Project: internal audit: Two design documents created: AGENTIC-DATA-QUALITY-OPTIMIZATION.md (10-iteration audit from SWE/DE/DS perspectives) and IMPLEMENTATION-PLAN.md (25 identified weaknesses, fixes from 5 perspectives)
Pipeline weaknesses identified: no ground truth dataset, no regression tests, static domain config, fiat weights (weights set by opinion, not empirical evidence)
Choice made: Karpathy ratchet: empirical optimization with a metric that only goes up; golden dataset + evaluator + ratchet config extraction as P0
Project: projects/jobs-apply/_index: Gmail OAuth setup complete: Google Cloud project configured, desktop OAuth flow, AES-256-GCM encrypted token storage, scopes: gmail.readonly + gmail.send, tokens in oauth_tokens SQLite table with auto-refresh

So What (Why Should You Care)

The Karpathy ratchet is a methodology for systems where you can measure quality but can’t define ground truth in advance. Traditional ML uses labeled datasets: you know the right answer for each training example, and you measure how close your model gets. But in data quality auditing, you rarely have labels. There’s no gold standard dataset of “these events are definitely high quality and these are definitely not.” You have a scoring function and you have outputs: and you need to optimize the scoring function without being able to check it against known-correct answers.

The ratchet approach reframes this as a constraint rather than a blocker.

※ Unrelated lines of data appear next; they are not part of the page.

-- ==== Sys2Proof/Tests/Slice0.lean ====
section
/-! SUPPORT. The model's own tests: ill-formed commands refused, the arithmetic of the spec's examples, the start-up that
ends in the reset state, and for each statement with hypotheses a concrete state and operands that meet them. -/

namespace Sys2Proof.Tests

open Sys2Proof Sys2Proof.Machine

set_option Elab.async false

/-! ### Helpers -/

/-- The next state of a command; the reset state where there is none. -/
def after (i : Instr) (s : State) : State :=
  match exec i s with
  | .next t => t
  | .fault _ => State.reset
  | .refused _ => State.reset

/-- A channel of a deck, with one reading. -/
def cell (d : DeckId) (raw : Int) : Channel := { Channel.reset with raw := some raw, cal := ⟨0, 65536, some d⟩ }

/-- A deck whose window is one sample and whose judgment takes two. -/
def deckIn (st : DeckState) : Deck :=
  { Deck.reset with
    setup := ⟨60000, 20, 0, 2, 1, 10, 20, 30⟩, state := st, excitation := st.excited, history := [0], count := 1 }

/-- An enabled lane, settled, with a vehicle at its DECK loop. -/
def laneAt (n : LaneId) (dir : Direction) (b : Barrier) : Lane :=
  { Lane.reset n with
    setup := { LaneSetup.default with enabled := true, direction := dir }, barrier := b, resolution := none
    settle := none, settled := true, deckLoop := ⟨true, false, true, false, none⟩ }

/-- A yard with C0 on D0, an entry lane L0, the clock at 1000 s, the counter at 7; OPEN, no visit, the links silent. -/
def yardIn (st : DeckState) : State :=
  { State.reset with
    channels := setAt State.reset.channels 0 (cell 0 0), decks := setAt State.reset.decks 0 (deckIn st)
    lanes := setAt State.reset.lanes 0 (laneAt 0 .entry .down), register := { Register.reset with mode := .opened }
    journal := { Journal.reset with counter := some 7 }, clock := ⟨1000, true, 0⟩
    links := #v[LinkState.quiet .gate 0x67, LinkState.quiet .office 0x7F, LinkState.quiet .kiosk 0x44] }

/-- Visit 3, plate AB12, a delivery weighed twice. -/
def visit3 (st : VisitState) : Visit :=
  { number := 3, plate := [0x41, 0x42, 0x31, 0x32], account := none, stream := 4, direction := .delivery
    tareMode := .weighed, storedTare := none, entryLane := 0, exitLane := none, first := some ⟨0, .visitIn, 30000, 900, false⟩
    second := none, state := st, failure := none, ticket := none, admitted := 900
    flags := ⟨false, false, false, false, false, false⟩, link := 0, capMark := false }

/-- The register with one visit, bound to L0 or to no lane. -/
def holding (v : Visit) (bound : Bool) : Register :=
  { visits := [v], counter := 4, bindings := #v[if bound then some v.number else none, none, none, none]
    mode := .opened }

/-- The same yard with a visit. -/
def yardWith (st : DeckState) (v : Visit) (bound : Bool) : State := { yardIn st with register := holding v bound }

/-- A capture of an owner, its timeout running since 995 s. -/
def captureOf (w : CapOwner) : CaptureUnit := ⟨some ⟨w, 990, .running 995 10000⟩, none⟩

/-- The lane L0 changed. -/
def withLane (s : State) (f : Lane → Lane) : State := s.setLane 0 (f (s.lane 0))

/-- The deck D0 changed. -/
def withDeck (s : State) (f : Deck → Deck) : State := s.setDeck 0 (f (s.deck 0))

/-- Payload of an ADMIT on L0: plate AB12, no account, stream 4. -/
def admitPayload (direction tareMode : Byte) : List Byte :=
  [0, 0x61, 0x62, 0x31, 0x32, 0, 0, 0, 0, 0, 0, 0, 0] ++ [0, 0, 0, 4, direction, tareMode]

/-- Payload of a DEPART of visit 3 on L0 without a registration. -/
def departPayload : List Byte := [0, 0, 3, 0, 0, 0, 0, 0, 0, 0, 0, 0, 0, 0, 0]

/-- Lane L0 as an exit. -/
def asExit (s : State) : State := withLane s (fun k => { k with setup := { k.setup with direction := .exit } })

/-! ### Well-formed commands -/

theorem test_payload_of_198_can_come : (Instr.readClock 0 1 (List.replicate 198 0)).wellFormed = true := by decide +kernel
theorem test_payload_of_199_cannot_come : (Instr.readClock 0 1 (List.replicate 199 0)).wellFormed = false := by
  decide +kernel
theorem test_unknown_kind_with_request_code_cannot_come : (Instr.unknownKind 0 0x2A 1 []).wellFormed = false := by decide
theorem test_unknown_kind_can_come : (Instr.unknownKind 0 0x09 1 []).wellFormed = true := by decide
theorem test_no_word_spells_a_command : decodeTableWord 16 0 = none := rfl

/-- A frame of DEPART, a frame whose CRC is wrong, one whose length is out of range, one not yet whole. -/
theorem test_frames_received :
    received 2 false (frameBytes 0x02 9 (List.replicate 15 0)) = some (.depart 2 9 (List.replicate 15 0)) ∧
      received 1 true (frameBytes 0x1B 9 [0]) = some (.zeroCal 1 9 [0] true) ∧
      received 1 true (frameBytes 0x09 9 []) = some (.unknownKind 1 0x09 9 []) ∧
      received 1 true ((frameBytes 0x2A 9 []).take 4 ++ [0, 0]) = some (.badFrame 1 .crcMismatch) ∧
      received 1 true [0xC3, 0x01] = some (.badFrame 1 .lengthBelow2) ∧
      received 1 true [0xC3, 0xC9] = some (.badFrame 1 .lengthAbove200) ∧
      received 1 true ((frameBytes 0x2A 9 []).take 5) = none := by decide +kernel

/-! ### Arithmetic and encodings -/

theorem test_crc_check_value : crc16 [0x31, 0x32, 0x33, 0x34, 0x35, 0x36, 0x37, 0x38, 0x39] = 0x29B1 := by decide +kernel
theorem test_halves_go_away_from_zero : roundDiv 5 2 = 3 ∧ roundDiv (-5) 2 = -3 ∧ roundDiv 4 3 = 1 ∧ roundDiv 0 7 = 0 := by
  decide +kernel
theorem test_signed_bytes : signed4 (-1) = [0xFF, 0xFF, 0xFF, 0xFF] ∧ be3 999999 = [0x0F, 0x42, 0x3F] := by decide +kernel
theorem test_record_lengths :
    ((visit3 .released).voidTicket 5).bytes.length = 61 ∧ (visit3 .released).bytes.length = 59 ∧
      (StatusWord.reset 0).bytes.length = 14 := by decide +kernel

/-! ### Start-up -/

/-- A part never powered: every array blank, the supply absent. -/
def cold : State :=
  { State.reset with
    lanes := State.reset.lanes.map (fun k => k.cleared), links := State.reset.links.map LinkState.cleared
    period := none, power := ⟨false, false, false, .starting, false, false, .powerOn, .notChecked, false⟩ }

def coldStraps : Straps := #v[⟨0, 0⟩, ⟨0, 1⟩, ⟨0, 2⟩]

/-- The part as start-up leaves it. -/
def started : State := after .storeScanDone (after (.powerOn coldStraps) cold)

theorem test_start_up_ends_in_reset :
    started.decks = State.reset.decks ∧ started.lanes = State.reset.lanes ∧ started.register = State.reset.register ∧
      started.journal = State.reset.journal ∧ started.period = some 10000 ∧ started.clock = ⟨0, false, 0⟩ ∧
      started.power = Power.reset ∧ started.store.engine = none ∧ started.store.yardBad = false := by decide +kernel

theorem test_start_up_sends_the_words :
    (started.link 0).tx = some (.notice (.laneStatus (StatusWord.reset 0))) ∧ (started.link 0).queue.length = 3 ∧
      (started.link 0).mask = 0x67 ∧ (started.link 2).tx = none ∧ (started.link 2).role = .kiosk := by decide +kernel

theorem test_reset_idles : State.reset.pending = [] ∧ State.reset.up = true := by decide +kernel

/-! ### Hypotheses met: the cells and the decks -/

theorem open_closingHolds (s : State) (h : s.register.mode ≠ .closing) : s.closingHolds := fun h' => absurd h' h

/-- D0 with a second member C1 that has given no reading in this sample. -/
def twoCells (st : DeckState) : State := (yardIn st).setChan 1 (cell 0 0)

theorem test_reading_hyps :
    (yardIn .active).up = true ∧
      ((twoCells .active).register.mode ≠ .closing ∧ ((twoCells .active).chan 0).lost = false ∧
        ((twoCells .active).chan 0).cal.deck = some 0 ∧ ((twoCells .active).chan 1).cal.deck = some 0 ∧
        ((twoCells .active).chan 1).arrival = false ∧
        (twoCells .active).supervised ((twoCells .active).chan 0) = true) ∧
      (State.reset.up = true ∧ State.reset.supervised (State.reset.chan 0) = false ∧
        (State.reset.chan 0).cal.deck = none) := by decide +kernel

theorem test_saturated_readings :
    ((after (.cellReading 0 0x7FFFFF true) (yardIn .active)).chan 0).saturation = .positive ∧
      ((after (.cellReading 0 0x800000 true) (yardIn .active)).chan 0).saturation = .negative ∧
      ((after (.cellReading 0 0x7FFFFE true) (yardIn .active)).chan 0).saturation = .none ∧
      ((after (.cellReading 0 0x800000 true) (yardIn .active)).chan 0).raw = some (-8388608) := by decide +kernel

/-- The premises of the statements about a sample: one member, the deck in a state that forms samples. -/
theorem test_sample_hyps :
    (yardIn .active).up = true ∧ (yardIn .active).register.mode ≠ .closing ∧
      ((yardIn .active).chan 0).memberOf 0 = true ∧ ((yardIn .active).deck 0).state.sampling = true ∧
      ∀ c, c ≠ 0 → ((yardIn .active).chan c).memberOf 0 = true → ((yardIn .active).chan c).arrival = true := by
  decide +kernel

theorem test_sample_judges :
    ((after (.cellReading 0 50000 true) (yardIn .active)).deck 0).current = some ⟨50000, 50000, 60, false, false⟩ ∧
      ((after (.cellReading 0 80000 true) (yardIn .active)).deck 0).stable = false ∧
      ((after (.cellReading 0 20000 true) (yardIn .active)).deck 0).stable = true := by decide +kernel

/-- D0 with nothing on it and a history near a reading, so that the next sample is judged STABLE. -/
def emptyDeck (near zd : Int) (armed : Bool) : State :=
  withLane (withDeck (yardIn .active) (fun k => { k with history := [near - zd], zd := zd, powerUpZero := armed }))
    (fun k => { k with deckLoop := ⟨false, false, false, false, none⟩ })

/-- The clauses about the zero: not EMPTY; armed, within and beyond the band; tracked, clamped at both limits, and out of
the tracking band. -/
theorem test_zero_hyps :
    (yardIn .active).isEmpty 0 = false ∧ (emptyDeck 1200000 0 true).isEmpty 0 = true ∧
      (emptyDeck 1200000 0 true).register.mode ≠ .closing ∧
      ((after (.cellReading 0 1200000 true) (emptyDeck 1200000 0 true)).deck 0).stable = true := by decide +kernel

theorem test_power_up_zero_acts :
    ((after (.cellReading 0 1200000 true) (emptyDeck 1200000 0 true)).deck 0).zd = 1200000 ∧
      ((after (.cellReading 0 1200001 true) (emptyDeck 1200000 0 true)).deck 0).zeroLimit = true ∧
      ((after (.cellReading 0 1200001 true) (emptyDeck 1200000 0 true)).deck 0).zd = 0 := by decide +kernel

Define a metric that functions as a reliable proxy for quality: one where improvements in the metric correspond to genuine improvements in the underlying thing you care about. Then make the metric monotonic: it can only go up, never regress. Run experiments, keep changes that improve the metric, discard changes that don’t. Over many iterations, you accumulate genuine improvements rather than circular exploration.

The key design question is: what makes a metric a valid proxy? For internal audit, the DQI was initially tautological: Pearson correlation on the same scores it was derived from. That’s not a proxy; it’s a tautology. The rebuilt evaluator (6 objective verifiable properties) is a proxy: it measures things that are genuinely correlated with quality (event descriptions exist, dates are valid, place relevance is present) without being derived from the scores themselves.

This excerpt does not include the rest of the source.